A traditional fruit cake with a chunky chocolate twist. Makes 1 cake
1kg dried mixed fruit, roughly chopped
115g dried dates, roughly chopped
100g pitted prunes, roughly chopped
60g glacé ginger, chopped
juice and rind 1 medium orange
50ml brandy or whisky
1 medium green apple, peeled & grated
190g butter, softened
¾ cup (175g) caster sugar
3 large eggs
60g walnuts, chopped
50g (½ cup) almond meal
100g dark cooking chocolate, chopped
1 cups (200g) plain flour
1 tsp ground cinnamon
250g of your favourite nuts (blanched almonds, brazil nuts, walnuts)
2 tbs apricot jam
2 tsp brandy
In a large bowl, add the dried and glacé fruits, rind, juice, brandy, apple and stir to combine.
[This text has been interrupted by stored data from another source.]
@[simp] theorem sendBytes_params : (sendBytes b s).params = s.params := rfl
@[simp] theorem sendBytes_now : (sendBytes b s).now = s.now := rfl
@[simp] theorem sendBytes_pins : (sendBytes b s).pins = s.pins := rfl
@[simp] theorem sendBytes_irqPending : (sendBytes b s).irqPending = s.irqPending := rfl
@[simp] theorem sendBytes_power : (sendBytes b s).power = s.power := rfl
@[simp] theorem sendBytes_ncs : (sendBytes b s).ncs = s.ncs := rfl
@[simp] theorem sendBytes_nreset : (sendBytes b s).nreset = s.nreset := rfl
@[simp] theorem sendBytes_busLast : (sendBytes b s).busLast = s.busLast := rfl
@[simp] theorem sendBytes_busLastEnd : (sendBytes b s).busLastEnd = s.busLastEnd := rfl
@[simp] theorem sendBytes_busCorrupt : (sendBytes b s).busCorrupt = s.busCorrupt := rfl
@[simp] theorem sendBytes_drvState : (sendBytes b s).drvState = s.drvState := rfl
@[simp] theorem sendBytes_degraded : (sendBytes b s).degraded = s.degraded := rfl
@[simp] theorem sendBytes_mode : (sendBytes b s).mode = s.mode := rfl
@[simp] theorem sendBytes_diag : (sendBytes b s).diag = s.diag := rfl
@[simp] theorem sendBytes_rb : (sendBytes b s).rb = s.rb := rfl
@[simp] theorem sendBytes_rbW : (sendBytes b s).rbW = s.rbW := rfl
@[simp] theorem sendBytes_rbR : (sendBytes b s).rbR = s.rbR := rfl
@[simp] theorem sendBytes_ovfCount : (sendBytes b s).ovfCount = s.ovfCount := rfl
@[simp] theorem sendBytes_seqPc : (sendBytes b s).seqPc = s.seqPc := rfl
@[simp] theorem sendBytes_mlState : (sendBytes b s).mlState = s.mlState := rfl
@[simp] theorem sendBytes_mlFlag : (sendBytes b s).mlFlag = s.mlFlag := rfl
@[simp] theorem sendBytes_axState : (sendBytes b s).axState = s.axState := rfl
@[simp] theorem sendBytes_axEvent : (sendBytes b s).axEvent = s.axEvent := rfl
@[simp] theorem sendBytes_axConfirm : (sendBytes b s).axConfirm = s.axConfirm := rfl
@[simp] theorem sendBytes_axHoldTs : (sendBytes b s).axHoldTs = s.axHoldTs := rfl
@[simp] theorem sendBytes_scPhaseA : (sendBytes b s).scPhaseA = s.scPhaseA := rfl
@[simp] theorem sendBytes_scPhaseB : (sendBytes b s).scPhaseB = s.scPhaseB := rfl
@[simp] theorem sendBytes_scDir : (sendBytes b s).scDir = s.scDir := rfl
@[simp] theorem sendBytes_scSpeed : (sendBytes b s).scSpeed = s.scSpeed := rfl
@[simp] theorem sendBytes_scStopped : (sendBytes b s).scStopped = s.scStopped := rfl
@[simp] theorem sendBytes_scEvent : (sendBytes b s).scEvent = s.scEvent := rfl
@[simp] theorem sendBytes_loopStart : (sendBytes b s).loopStart = s.loopStart := rfl
@[simp] theorem sendBytes_shutdownReq : (sendBytes b s).shutdownReq = s.shutdownReq := rfl
@[simp] theorem sendBytes_runSensor : (sendBytes b s).runSensor = s.runSensor := rfl
@[simp] theorem sendBytes_runButton : (sendBytes b s).runButton = s.runButton := rfl
@[simp] theorem sendBytes_runScroll : (sendBytes b s).runScroll = s.runScroll := rfl
@[simp] theorem sendBytes_reports : (sendBytes b s).reports = s.reports := rfl
@[simp] theorem sendBytes_events : (sendBytes b s).events = s.events := rfl
@[simp] theorem sendBytes_sensorPos : (sendBytes b s).sensorPos = s.sensorPos := rfl
@[simp] theorem sendBytes_buttonK : (sendBytes b s).buttonK = s.buttonK := rfl
@[simp] theorem sendBytes_buttonSleep : (sendBytes b s).buttonSleep = s.buttonSleep := rfl
@[simp] theorem sendBytes_scrollK : (sendBytes b s).scrollK = s.scrollK := rfl
@[simp] theorem sendBytes_scrollSleep : (sendBytes b s).scrollSleep = s.scrollSleep := rfl
@[simp] theorem sendBytes_oracle : (sendBytes b s).oracle = s.oracle := rfl
@[simp] theorem sendBytes_writeOracle : (sendBytes b s).writeOracle = s.writeOracle := rfl
@[simp] theorem sendBytes_slacks : (sendBytes b s).slacks = s.slacks := rfl
@[simp] theorem sendBytes_interludes : (sendBytes b s).interludes = s.interludes := rfl
@[simp] theorem sendBytes_wire : (sendBytes b s).wire = s.wire ++ b.map .sent := rfl
@[simp] theorem sendBytes_ret : (sendBytes b s).ret = s.ret := rfl
@[simp] theorem sendBytes_agenda : (sendBytes b s).agenda = s.agenda := rfl
@[simp] theorem sendBytes_pos : (sendBytes b s).pos = s.pos := rfl
@[simp] theorem sendBytes_ended : (sendBytes b s).ended = s.ended := rfl

end

/-! ### `gotoStep` -/

section
variable (st : SeqStep) (s : State)

@[simp] theorem gotoStep_params : (gotoStep st s).params = s.params := rfl
@[simp] theorem gotoStep_now : (gotoStep st s).now = s.now := rfl
@[simp] theorem gotoStep_pins : (gotoStep st s).pins = s.pins := rfl
@[simp] theorem gotoStep_irqPending : (gotoStep st s).irqPending = s.irqPending := rfl
@[simp] theorem gotoStep_power : (gotoStep st s).power = s.power := rfl
@[simp] theorem gotoStep_ncs : (gotoStep st s).ncs = s.ncs := rfl
@[simp] theorem gotoStep_nreset : (gotoStep st s).nreset = s.nreset := rfl
@[simp] theorem gotoStep_busLast : (gotoStep st s).busLast = s.busLast := rfl
@[simp] theorem gotoStep_busLastEnd : (gotoStep st s).busLastEnd = s.busLastEnd := rfl
@[simp] theorem gotoStep_busCorrupt : (gotoStep st s).busCorrupt = s.busCorrupt := rfl
@[simp] theorem gotoStep_drvState : (gotoStep st s).drvState = s.drvState := rfl
@[simp] theorem gotoStep_degraded : (gotoStep st s).degraded = s.degraded := rfl
@[simp] theorem gotoStep_mode : (gotoStep st s).mode = s.mode := rfl
@[simp] theorem gotoStep_diag : (gotoStep st s).diag = s.diag := rfl
@[simp] theorem gotoStep_rb : (gotoStep st s).rb = s.rb := rfl
@[simp] theorem gotoStep_rbW : (gotoStep st s).rbW = s.rbW := rfl
@[simp] theorem gotoStep_rbR : (gotoStep st s).rbR = s.rbR := rfl
@[simp] theorem gotoStep_ovfCount : (gotoStep st s).ovfCount = s.ovfCount := rfl
@[simp] theorem gotoStep_seqPc : (gotoStep st s).seqPc = ⟨st, 0, s.seqPc.attempt⟩ := rfl
@[simp] theorem gotoStep_mlState : (gotoStep st s).mlState = s.mlState := rfl
@[simp] theorem gotoStep_mlFlag : (gotoStep st s).mlFlag = s.mlFlag := rfl
@[simp] theorem gotoStep_axState : (gotoStep st s).axState = s.axState := rfl
@[simp] theorem gotoStep_axEvent : (gotoStep st s).axEvent = s.axEvent := rfl
@[simp] theorem gotoStep_axConfirm : (gotoStep st s).axConfirm = s.axConfirm := rfl
@[simp] theorem gotoStep_axHoldTs : (gotoStep st s).axHoldTs = s.axHoldTs := rfl
@[simp] theorem gotoStep_scPhaseA : (gotoStep st s).scPhaseA = s.scPhaseA := rfl
@[simp] theorem gotoStep_scPhaseB : (gotoStep st s).scPhaseB = s.scPhaseB := rfl
@[simp] theorem gotoStep_scDir : (gotoStep st s).scDir = s.scDir := rfl
@[simp] theorem gotoStep_scSpeed : (gotoStep st s).scSpeed = s.scSpeed := rfl
@[simp] theorem gotoStep_scStopped : (gotoStep st s).scStopped = s.scStopped := rfl
@[simp] theorem gotoStep_scEvent : (gotoStep st s).scEvent = s.scEvent := rfl
@[simp] theorem gotoStep_loopStart : (gotoStep st s).loopStart = s.loopStart := rfl
@[simp] theorem gotoStep_shutdownReq : (gotoStep st s).shutdownReq = s.shutdownReq := rfl
@[simp] theorem gotoStep_runSensor : (gotoStep st s).runSensor = s.runSensor := rfl
@[simp] theorem gotoStep_runButton : (gotoStep st s).runButton = s.runButton := rfl
@[simp] theorem gotoStep_runScroll : (gotoStep st s).runScroll = s.runScroll := rfl
@[simp] theorem gotoStep_reports : (gotoStep st s).reports = s.reports := rfl
@[simp] theorem gotoStep_events : (gotoStep st s).events = s.events := rfl
@[simp] theorem gotoStep_sensorPos : (gotoStep st s).sensorPos = s.sensorPos := rfl
@[simp] theorem gotoStep_buttonK : (gotoStep st s).buttonK = s.buttonK := rfl
@[simp] theorem gotoStep_buttonSleep : (gotoStep st s).buttonSleep = s.buttonSleep := rfl
@[simp] theorem gotoStep_scrollK : (gotoStep st s).scrollK = s.scrollK := rfl
@[simp] theorem gotoStep_scrollSleep : (gotoStep st s).scrollSleep = s.scrollSleep := rfl
@[simp] theorem gotoStep_oracle : (gotoStep st s).oracle = s.oracle := rfl
@[simp] theorem gotoStep_writeOracle : (gotoStep st s).writeOracle = s.writeOracle := rfl
@[simp] theorem gotoStep_slacks : (gotoStep st s).slacks = s.slacks := rfl
@[simp] theorem gotoStep_interludes : (gotoStep st s).interludes = s.interludes := rfl
@[simp] theorem gotoStep_wire : (gotoStep st s).wire = s.wire := rfl
@[simp] theorem gotoStep_ret : (gotoStep st s).ret = s.ret := rfl
@[simp] theorem gotoStep_agenda : (gotoStep st s).agenda = s.agenda := rfl
@[simp] theorem gotoStep_pos : (gotoStep st s).pos = s.pos := rfl
@[simp] theorem gotoStep_ended : (gotoStep st s).ended = s.ended := rfl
Cover and set aside overnight or for up to 3 days.
Preheat oven to 150C (130C fan forced). Line base and sides of a KitchenAid Springform Pan (23cm) with 2 layers each of brown paper and baking paper, bringing the paper 4cm above the edge of the pan*.
Attach the flat beater to the KitchenAid Stand Mixer. Cream butter and sugar on speed 8 for 5 minutes or until light and creamy.
Add eggs, beating thoroughly in between each egg.
Turn off mixer. Add fruit mixture, nuts, chocolate and then flour and cinnamon. Spoon the mixtures evenly around the bowl. Turn to speed 2 and mix until well combined, do not over mix.
Spread mixture evenly into prepared pan. Drop pan on the bench twice to spread cake evenly.
Decorate top of cake with nuts, pushing them down lightly into batter.
Place cake on a double thickness of brown paper on baking sheet and bake for 2½ hours or until a skewer comes out clean. Cover with foil and allow cake to cool in pan.
Warm jam and brandy in a small pan and brush over nut topping.
- The brown paper and baking paper protect the edges of the cake during the long slow cooking. Without this, the cake would become dry.
- To make your own fresh almond meal: Attach the slicer shredder with the fine shredding drum to the stand mixer. Turn mixer to speed 8. Add the almonds pushing down gently with the pusher and finely grate.